Client Background

Our client is a Real Estate company working on solutions to reduce the US housing shortage. They sought to identify potential lots in key US cities that could be suitable for the solutions they offer. They wanted a data-driven approach to identify the most promising candidate lots to narrow down the selection.

Challenges

Multiple public and private data sources are available to assist with this task, but they are siloed and available in differing formats with different degrees of quality.

There were several challenges to address when it came to the task, primarily due to the fragmentation of public and private data sources available. These sources were varied in terms of format and quality, making it difficult for our client to take advantage of the disparate data sources without cleaning and combining.

Our Approach

We created a centralized database containing various geographic data, including parcels, building blueprints, zoning, topography, ownership, and valuation data.

Once the data was available in a centralized database, we developed a series of data transformations and a custom algorithm to identify the best candidate lots.

Data Collection and Storage:

The data was collected from various sources, including state government websites and private sources. The data was then loaded into a PostgreSQL database with the PostGIS extension, which provides various tools for effectively manipulating geospatial data.

Data Analysis:

Python and dbt were used to clean, integrate, and transform the data. Our algorithm leverages dozens of data points across multiple geospatial sources to identify the best areas suitable for property development.

Visualization:

The data was visualized in QGIS and Power BI to identify lots with development potential. Visualization of the data provided the client with a clear understanding of the potential lots and allowed deeper on-demand exploration.

We created a centralized database containing multiple geographic data sources containing information about parcels, building blueprints, zoning, topography, ownership, and property valuation. This enabled us to develop a series of data transformations and a custom algorithm to identify the best candidate lots.

The data collection and storage process involved sourcing from state government websites and private sources before loading into a PostgreSQL database with the PostGIS extension - providing various tools for effectively manipulating geospatial data.

Python and dbt (data-build-tool) were then used to clean, integrate, and transform the data. At the same time, our algorithm leveraged dozens of data points across multiple geospatial sources to identify the best areas suitable for property development.

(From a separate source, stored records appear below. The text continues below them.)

-- ==== Sys2Proof/Tests/Slice0.lean ====
section
/-! SUPPORT. Tests. Expected results: spec/95_test_vectors.md (row named beside each test), the encodings of
30_encoding.md, and hand calculation from the cited rules. The witnesses show states that meet the hypotheses of the
statements in Certificates/Slice0/Obligations.lean. -/

namespace Sys2Proof.Machine.Tests

/-! ## Well-formedness: one ill-formed record for each check -/

theorem test_wf_accepts : (Decoded.mk .staAbs [0x00, 0x20] 4).wellFormed = true := by decide
theorem test_wf_refuses_operand_count : (Decoded.mk .staAbs [0x00] 4).operandsOk = false := by decide
theorem test_wf_refuses_missing_operand : (Decoded.mk .ldaImm [] 2).wellFormed = false := by decide
theorem test_wf_refuses_cost : (Decoded.mk .ldaImm [0x05] 3).costOk = false := by decide

/-! ## Encodings, written out from 30_encoding.md R61 to R66 -/

theorem test_word_brk : decodeTableWord 8 0b00000000 = some .brk := by decide
theorem test_word_aslA : decodeTableWord 8 0b00001010 = some .aslA := by decide
theorem test_word_clc : decodeTableWord 8 0b00011000 = some .clc := by decide
theorem test_word_rolA : decodeTableWord 8 0b00101010 = some .rolA := by decide
theorem test_word_rts : decodeTableWord 8 0b01100000 = some .rts := by decide
theorem test_word_adcImm : decodeTableWord 16 0b1000000001101001 = some (.adcImm 0x80) := by decide
theorem test_word_adcAbs : decodeTableWord 24 0b000100100011010001101101 = some (.adcAbs 0x1234) := by decide
theorem test_word_staAbs : decodeTableWord 24 0b001000000000000010001101 = some (.staAbs 0x2000) := by decide
theorem test_word_ldaImm : decodeTableWord 16 0b0000010110101001 = some (.ldaImm 0x05) := by decide
/-- nbits shorter than the instruction: the operand bytes are zeros. -/
theorem test_word_short : decodeTableWord 8 0xFF8D = some (.staAbs 0x0000) := by decide
/-- R68: bytes that a full 6502 has and this hardware has not. -/
theorem test_word_unknown : decodeTableWord 8 0xEA = none ∧ decodeTableWord 24 0x4C = none := by decide
theorem test_encode_sta : encode (.staAbs 0x2000) = [0x8D, 0x00, 0x20] := by decide

/-! ## States to step from -/

/-- The reset state with bytes at an address. -/
def resetWith (addr : Nat) (bytes : List Byte) : State := { State.reset with mem := Memory.putUp [] addr bytes }

/-- The state after one step transaction. -/
def after (s : State) : State := (transact .step s).2

/-- Reset flags with a given carry. -/
def withC (c : Bool) (s : State) : State := { s with flags := { s.flags with c := c } }

/-! ## One step of each instruction -/

/-- S9a. -/
theorem test_lda_end_to_end :
    after (resetWith 0 [0xA9, 0x05]) =
      { resetWith 0 [0xA9, 0x05] with
        a := 0x05, pc := 0x0002, totalCycles := 2, flags := { Flags.reset with z := false } } := by decide

/-- F8: at 0xFFFE the instruction is fetched and PC wraps. -/
theorem test_lda_wraps : (after { resetWith 0xFFFE [0xA9, 0x12] with pc := 0xFFFE }).pc = 0x0000 := by decide

/-- LS4. -/
theorem test_sta_stores :
    let t := after { withC true (resetWith 0 [0x8D, 0x00, 0x20]) with a := 0x42 }
    t.mem.get 0x2000 = 0x42 ∧ t.pc = 0x0003 ∧ t.flags.c = false ∧ t.flags.z = false ∧ t.totalCycles = 4 := by decide

/-- F11. -/
theorem test_sta_stack_page :
    let t := after { withC true (resetWith 0 [0x8D, 0x50, 0x01]) with a := 0x42 }
    t.lastOutcome = .execError .outOfBounds ∧ t.pc = 0x0000 ∧ t.flags.c = true ∧ t.totalCycles = 4 ∧
      (after t).totalCycles = 8 := by decide

/-- SH1. -/
theorem test_asl_carry_out :
    let t := after { resetWith 0 [0x0A] with a := 0x80 }
    t.a = 0x00 ∧ t.flags.c = true ∧ t.flags.n = false ∧ t.flags.z = true := by decide

/-- SH2: the old carry does not enter. -/
theorem test_asl_ignores_carry :
    let t := after (withC true { resetWith 0 [0x0A] with a := 0x40 })
    t.a = 0x80 ∧ t.flags.c = false ∧ t.flags.n = true ∧ t.flags.z = false := by decide

/-- RO2. -/
theorem test_rol_carry_through :
    let t := after (withC true { resetWith 0 [0x2A] with a := 0x80 })
    t.a = 0x01 ∧ t.flags.c = true ∧ t.flags.n = false ∧ t.flags.z = false := by decide

/-- RO1. -/
theorem test_rol_zero :
    let t := after { resetWith 0 [0x2A] with a := 0x80 }
    t.a = 0x00 ∧ t.flags.c = true ∧ t.flags.z = true := by decide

For visualization purposes, we used QGIS and Power BI - giving the clients a clear understanding of potential lots with development potentials and deeper on-demand exploration.

Impact

  • Our client executed multiple targeted marketing campaigns using the information generated by our algorithm
  • The campaigns have been successful, leading to the acquisition of multiple lots
  • The centralized database contains information and metrics pertaining to multiple US cities, and our client is using these metrics to identify the best markets for expansion

Our client was able to execute targeted marketing campaigns effectively with the information provided by our algorithm, leading to the successful acquisition of multiple lots. Additionally, our centralized database contains detailed metrics pertaining to multiple US cities - allowing our client to identify the best markets for further expansion.

Technologies used:

Postgres, PostGIS, Python, dbt, PowerBI, QGIS

Key Takeaways

  • Our client was able to execute successful targeted marketing campaigns based on the data generated by our algorithm.
  • The centralized database contains detailed metrics pertaining to multiple US cities, enabling our client to identify the best markets for expansion.
  • This led to the acquisition of multiple lots.